Finalize the implementation of the MinHashingProcessor class. It should offer the following functionalities:
* The `MinHashingProcessor(int[][] permutations)` constructor takes a given set of permutations and performs its hashing based on them.
* The `MinHashingProcessor(int numberOfHashes, int numberOfShingles, long seed)` constructor takes the parameters necessary for creating the given number of permutations (randomly). The usage of the seed is optional. However, it is suggested to use the seed for initializing random number generators if something like that is used in the implementation. This would make sure that tests are repeatable.
* The `minHash(Set<Integer> s)` method takes a set of shingles (as they are created in the first task of this exercise series) and returns the hashes based on the min hashing algorithm as it is described in the lecture slides.

#### Hints

- In the test cases, all ids (the shingle ids as well as the positions of the shingles inside the permutations) start with 0. This might be different to some examples in the lecture slides.
- You should make sure that your solution is able to get through the second test cell configured with several 10000 shingles and 50 hashes within **4 minutes** (our test implementation is able to do that within ~30s). Please remember that the evaluation of the file will be aborted after 5 minutes.

#### Notes

- You are free to use a different IDE to develop your solution.

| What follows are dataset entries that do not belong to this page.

-- ==== Sys2Proof/Machine/Ops.lean ====
section
/-! DEFINITION. The operations the instructions share: raising a fault, taking the interrupt and the BIOS
handoff, the MMU's read and write dispatch with the bank controllers (20_memory.md), the stack, and the reading
forms that carry a fault outward. -/

namespace Sys2Proof.Machine

/-- The outcome of a meaning or a step. -/
abbrev Result := Host.Outcome State Fault Refusal

/-! ### Raising a fault (00_scope.md R7, 60_exceptions.md R272, R273) -/

/-- `raise K(info)`: enter the sticky faulted state; every write made before stands. -/
def State.raise (s : State) (r : Fault) : State := { s with fault := some r }

/-! ### Banking (20_memory.md R69 to R77) -/

/-- The ROM bank the registers request (R72). -/
def State.requestedRomBank (s : State) : Nat :=
  match s.params.cartKind with
  | .none => 1
  | .mbc1 =>
    if s.mbc.mode = 0 then (s.mbc.bankHi.toNat <<< 5) ||| s.mbc.bankLo.toNat else s.mbc.bankLo.toNat
  | .mbc3 => s.mbc.bankLo.toNat
  | .mbc5 => s.mbc.bankLo.toNat

/-- `EffRomBank` (R72). -/
def State.effRomBank (s : State) : Nat := max 1 (s.requestedRomBank % s.params.romBanks)

/-- The external-RAM bank the registers request (R73). `None` has no external RAM (R70), so its value is never
used (notes/assumptions/8.md). -/
def State.requestedRamBank (s : State) : Nat :=
  match s.params.cartKind with
  | .none => 0
  | .mbc1 => if s.mbc.mode = 1 then s.mbc.bankHi.toNat else 0
  | .mbc3 => s.mbc.ramBankReg.toNat
  | .mbc5 => s.mbc.ramBankReg.toNat

/-- `EffRamBank` (R73). -/
def State.effRamBank (s : State) : Nat := s.requestedRamBank % s.params.ramBanks

/-- `off` of R74 and R75: the offset in external RAM of an address of the window, and none where the window
answers 0xFF and drops writes (gate closed, no RAM, or beyond the declared size). -/
def State.extRamOffset (s : State) (a : Nat) : Option Nat :=
  if s.mbc.gateOpen = false ∨ s.params.ramBanks = 0 then none
  else
    let off := s.effRamBank * 0x2000 + (a - 0xA000)
    if off < s.params.ramSize then some off else none

/-- `MbcControl(addr, v)`: a write to 0x0000..0x7FFF goes to the active controller; where it defines no register
the write is dropped (R61, R70, R71, R76, R77). -/
def State.mbcControl (s : State) (a : Nat) (v : Byte) : State :=
  match s.params.cartKind with
  | .none => s
  | .mbc1 =>
    if a < 0x2000 then { s with mbc := { s.mbc with gateOpen := v == 0x0A } }
    else if a < 0x4000 then { s with mbc := { s.mbc with bankLo := v &&& 0x1F } }
    else if a < 0x6000 then { s with mbc := { s.mbc with bankHi := v.setWidth 2 } }
    else { s with mbc := { s.mbc with mode := v.setWidth 1 } }
  | .mbc3 =>
    if a < 0x2000 then { s with mbc := { s.mbc with gateOpen := v == 0x0A } }
    else if a < 0x4000 then { s with mbc := { s.mbc with bankLo := v } }
    else if a < 0x6000 then { s with mbc := { s.mbc with ramBankReg := v } }
    else s
  | .mbc5 =>
    if a < 0x2000 then { s with mbc := { s.mbc with gateOpen := v == 0x0A } }
    else if a < 0x4000 then { s with mbc := { s.mbc with bankLo := v } }
    else if a < 0x6000 then { s with mbc := { s.mbc with ramBankReg := v } }
    else s

/-! ### Read dispatch (20_memory.md R55 to R58, R74) -/

/-- The index in `CART.rom` that a ROM address shows (R58). -/
def State.romIndex (s : State) (a : Nat) : Nat :=
  if a < 0x4000 then a else s.effRomBank * 0x4000 + (a - 0x4000)

/-- `RomRead(addr)` (R58). -/
def State.romRead (s : State) (a : Nat) : Byte := Memory.get s.params.rom (s.romIndex a)

/-- `ExtRamRead(addr)` (R74). -/
def State.extRamRead (s : State) (a : Nat) : Byte :=
  match s.extRamOffset a with
  | some off => Memory.get s.extRam off
  | none => 0xFF

/-- `MemRead(addr, 1)`: the dispatch of R55. A read changes no state. -/
def State.memRead (s : State) (addr : Word) : Except Fault Byte :=
  let a := addr.toNat
  if unsupportedAddrs.contains a then .error (.unsupportedRegister addr)
  else if a ≤ 0x7FFF then
    if s.inBios = true ∧ a < 0x0100 then .ok (Memory.get s.params.bios a) else .ok (s.romRead a)
  else if 0xA000 ≤ a ∧ a ≤ 0xBFFF then .ok (s.extRamRead a)
  else .ok (s.cell a)

/-! ### Write dispatch (20_memory.md R60 to R68, R75) -/

/-- `ExtRamWrite(addr, v)` (R75). -/
def State.extRamWrite (s : State) (a : Nat) (v : Byte) : State :=
  match s.extRamOffset a with
  | some off => { s with extRam := Memory.set s.extRam off v }
  | none => s

/-- Step 7 of R60: a plain byte, with the two dirty flags of R44. -/
def State.plainWrite (s : State) (a : Nat) (v : Byte) : State :=
  { s with
    mem := Memory.set s.mem a v
    lcdcDirty := s.lcdcDirty || a == lcdcAddr
    vramDirty := s.vramDirty || (decide (0x8000 ≤ a) && decide (a ≤ 0x9FFF)) }

/-- `MemWrite(addr, 1, v)`: the dispatch of R60, in its order. No write faults. -/
def State.memWrite (s : State) (addr : Word) (v : Byte) : State :=
  let a := addr.toNat
  if a ≤ 0x7FFF then s.mbcControl a v
  else if 0xA000 ≤ a ∧ a ≤ 0xBFFF then s.extRamWrite a v
  else if a = statAddr then s.setCell statAddr (v ||| 0x80)
  else if a = vbkAddr then s
  else if a = lyAddr then s
  else if a = divAddr then { s with mem := Memory.set s.mem divAddr 0, divCounter := 0 }
  else s.plainWrite a v

/-- `MemWrite(addr, 2, w)`: low byte first, second address mod 65536 (R52). -/
def State.memWrite16 (s : State) (addr : Word) (w : Word) : State :=
  (s.memWrite addr (loByte w)).memWrite (addr + 1) (hiByte w)

/-! ### The stack (41_load16.md R150) -/

/-- `Push16(w)`: high byte first, SP decremented before each write. -/
def State.push16 (s : State) (w : Word) : State :=
  let s1 := { s with sp := s.sp - 1 }
  let s2 := s1.memWrite s1.sp (hiByte w)
  let s3 := { s2 with sp := s2.sp - 1 }
  s3.memWrite s3.sp (loByte w)

/-! ### Reading forms: what an instruction does after a read that may fault -/

/-- Read one byte and go on with it; a fault ends the instruction there (R273). -/
def withRead (s : State) (addr : Word) (k : Byte → Result) : Result :=
  match s.memRead addr with
  | .ok v => k v
  | .error r => .next (s.raise r)

/-- `Pop16()`, then go on with the popped word in the state that has SP advanced. When the second read faults, SP
has been advanced by one (R150, R273). -/
def withPop (s : State) (k : Word → State → Result) : Result :=
  withRead s s.sp fun lo =>
    let s1 := { s with sp := s.sp + 1 }
    withRead s1 s1.sp fun hi =>
      k (word hi lo) { s1 with sp := s1.sp + 1 }

/-! ### The trap entry and the return from it (60_exceptions.md R277, R281, R283; 45_control.md R250) -/

/-- `VBLANK_VECTOR` (R4). -/
def vblankVector : Word := 0x0040

/-- `VBLANK_MASK` (R4). -/
def vblankMask : Byte := 0x01

/-- The condition of R277: the master enable, an enabled and requested vertical blank, and no BIOS. -/
def State.dispatchable (s : State) : Bool :=
  s.ime && ((s.ie &&& s.iflag &&& vblankMask) != 0) && !s.inBios

/-- `Dispatch()`, taking the vertical-blank interrupt (R281). -/
def State.dispatch (s : State) : State :=
  let s1 := { s with
    ime := false
    eiCountdown := 0
    mem := Memory.set s.mem ifAddr (s.iflag &&& 0xFE) }
  { s1.push16 s1.pc with pc := vblankVector }

/-- The return from the interrupt handler (R250, R283): PC from the stack, dispatch enabled at once. -/
def returnFromInterrupt (s : State) : Result :=
  withPop s fun w t => .next { t with pc := w, ime := true, eiCountdown := 0 }

/-! ### The BIOS handoff (60_exceptions.md R275) -/

/-- `Handoff()`: the BIOS overlay ends, LY and IE are reset. -/
def State.handoff (s : State) : State :=
  { s with
    inBios := false
    mem := Memory.set (Memory.set s.mem lyAddr 0) ieAddr 0 }

end Sys2Proof.Machine
end

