-- ==== Sys2Proof/Laws/PerInstr.lean ====
section
/-! SUPPORT. Statements made per instruction. Family EncodedLength: an encoding is as long as its first byte says
(30_encoding.md R101). -/

namespace Sys2Proof.Laws

/-- The encoding of `i` has a first byte, and its length is the length that byte asks for. -/
def EncodedLength.Statement (i : Instr) : Prop :=
  i.wellFormed = true → (encode i).length = instrLength ((encode i).headD 0)
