-- ==== Sys2Proof/Laws/Time.lean ====
section
/-! SUPPORT. What `Tick` can change, said once (60_exceptions.md R285 to R288), and one pass of each counter loop. -/

namespace Sys2Proof.Machine

/-- `P` is closed under every update a tick may make. -/
structure TickKeeps (P : State → Prop) : Prop where
  cell : ∀ s a v, (a = ifAddr ∨ a = divAddr ∨ a = timaAddr) → P s → P (s.setCell a v)
  ly : ∀ (s : State) (v : Byte), v.toNat < lyLines → P s → P (s.setCell lyAddr v)
  event : ∀ s : State, P s → P { s with vblankEvent := true }
  m : ∀ (s : State) (k : Nat), P s → P { s with m := k }
  lyCounter : ∀ (s : State) (k : Nat), P s → P { s with lyCounter := k % s.params.lyPeriod }
  divCounter : ∀ (s : State) (k : Nat), P s → P { s with divCounter := k % s.params.divPeriod }
  timaCounter : ∀ (s : State) (k : Nat), P s → P { s with timaCounter := k % s.timaPeriod }

/-- A property closed under a tick's updates is kept by a tick. -/
theorem tick_keeps {P : State → Prop} (hk : TickKeeps P) (s : State) (n : Nat) (h : P s) : P (s.tick n) := by
  have e1 : ∀ s n, P s → P (State.lyAdvance s n) := by
    intro s n h
    refine repeatState_keeps (fun u hu => ?_) _ (hk.lyCounter _ _ h)
    unfold State.lyIncrement
    simp only
    have hl : P (u.setCell lyAddr (BitVec.ofNat 8 ((u.ly.toNat + 1) % lyLines))) := by
      refine hk.ly _ _ ?_ hu
      have : (u.ly.toNat + 1) % lyLines < 154 := Nat.mod_lt _ (by decide)
      show _ < 154
      simp; omega
    split
    · exact hk.event _ (hk.cell _ _ _ (.inl rfl) hl)
    · exact hl
  have e2 : ∀ s n, P s → P (State.divAdvance s n) := fun s n h =>
    repeatState_keeps (fun u hu => hk.cell _ _ _ (.inr (.inl rfl)) hu) _ (hk.divCounter _ _ h)
  have e3 : ∀ s n, P s → P (State.timaAdvance s n) := by
    intro s n h
    unfold State.timaAdvance
    split
    · exact h
    · refine repeatState_keeps (fun u hu => ?_) _ (hk.timaCounter _ _ h)
      unfold State.timaIncrement
      split
      · exact hk.cell _ _ _ (.inl rfl) (hk.cell _ _ _ (.inr (.inr rfl)) hu)
      · exact hk.cell _ _ _ (.inr (.inr rfl)) hu
  exact e3 _ _ (e2 _ _ (e1 _ _ (hk.m _ _ h)))

/-- The number of passes and the remainder, one pass at a time. -/
theorem passes_succ {total p : Nat} (hp : 0 < p) (h : p ≤ total) :
    total / p = (total - p) / p + 1 ∧ total % p = (total - p) % p :=
  ⟨by rw [Nat.div_eq_sub_div hp h], Nat.mod_eq_sub_mod h⟩

/-- A pass of the scanline loop does not use its sub-counter. -/
theorem State.lyIncrement_lyCounterWith (s : State) (k : Nat) :
    State.lyIncrement { s with lyCounter := k } = { State.lyIncrement s with lyCounter := k } := by
  unfold State.lyIncrement
  simp only
  by_cases hc : (s.ly.toNat + 1) % lyLines = lyVblank
  · rw [if_pos hc, if_pos (show ((State.ly { s with lyCounter := k }).toNat + 1) % lyLines = lyVblank from hc)]; rfl
  · rw [if_neg hc, if_neg (show ¬((State.ly { s with lyCounter := k }).toNat + 1) % lyLines = lyVblank from hc)]; rfl

/-- A pass of the timer loop does not use its sub-counter. -/
theorem State.timaIncrement_timaCounterWith (s : State) (k : Nat) :
    State.timaIncrement { s with timaCounter := k } = { State.timaIncrement s with timaCounter := k } := by
  unfold State.timaIncrement
  by_cases hc : s.tima = 0xFF
  · rw [if_pos hc, if_pos (show State.tima { s with timaCounter := k } = 0xFF from hc)]; rfl
  · rw [if_neg hc, if_neg (show ¬State.tima { s with timaCounter := k } = 0xFF from hc)]; rfl

end Sys2Proof.Machine
end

However, you have to copy the solution into this notebook to submit it.
- Do not add additional external libraries.
- Interface
  - You can use _[TAB]_ for autocompletion and _[SHIFT]_+_[TAB]_ for code inspection.
  - Use _Menu_ -> _View_ -> _Toggle Line Numbers_ for debugging.
  - Check _Menu_ -> _Help_ -> _Keyboard Shortcuts_.
- Known issues
  - All global variables will be set to void after an import.
  - Missing spaces arround `%` (Modulo) can cause unexpected errors so please make sure that you have added spaces around every `%` character.
- Finish
  - Save your solution by clicking on the _disk icon_.
  - Make sure that all necessary imports are listed at the beginning of your cell.
  - Run a final check of your solution by
    - click on _restart the kernel, then re-run the whole notebook_ (the fast forward arrow in the tool bar)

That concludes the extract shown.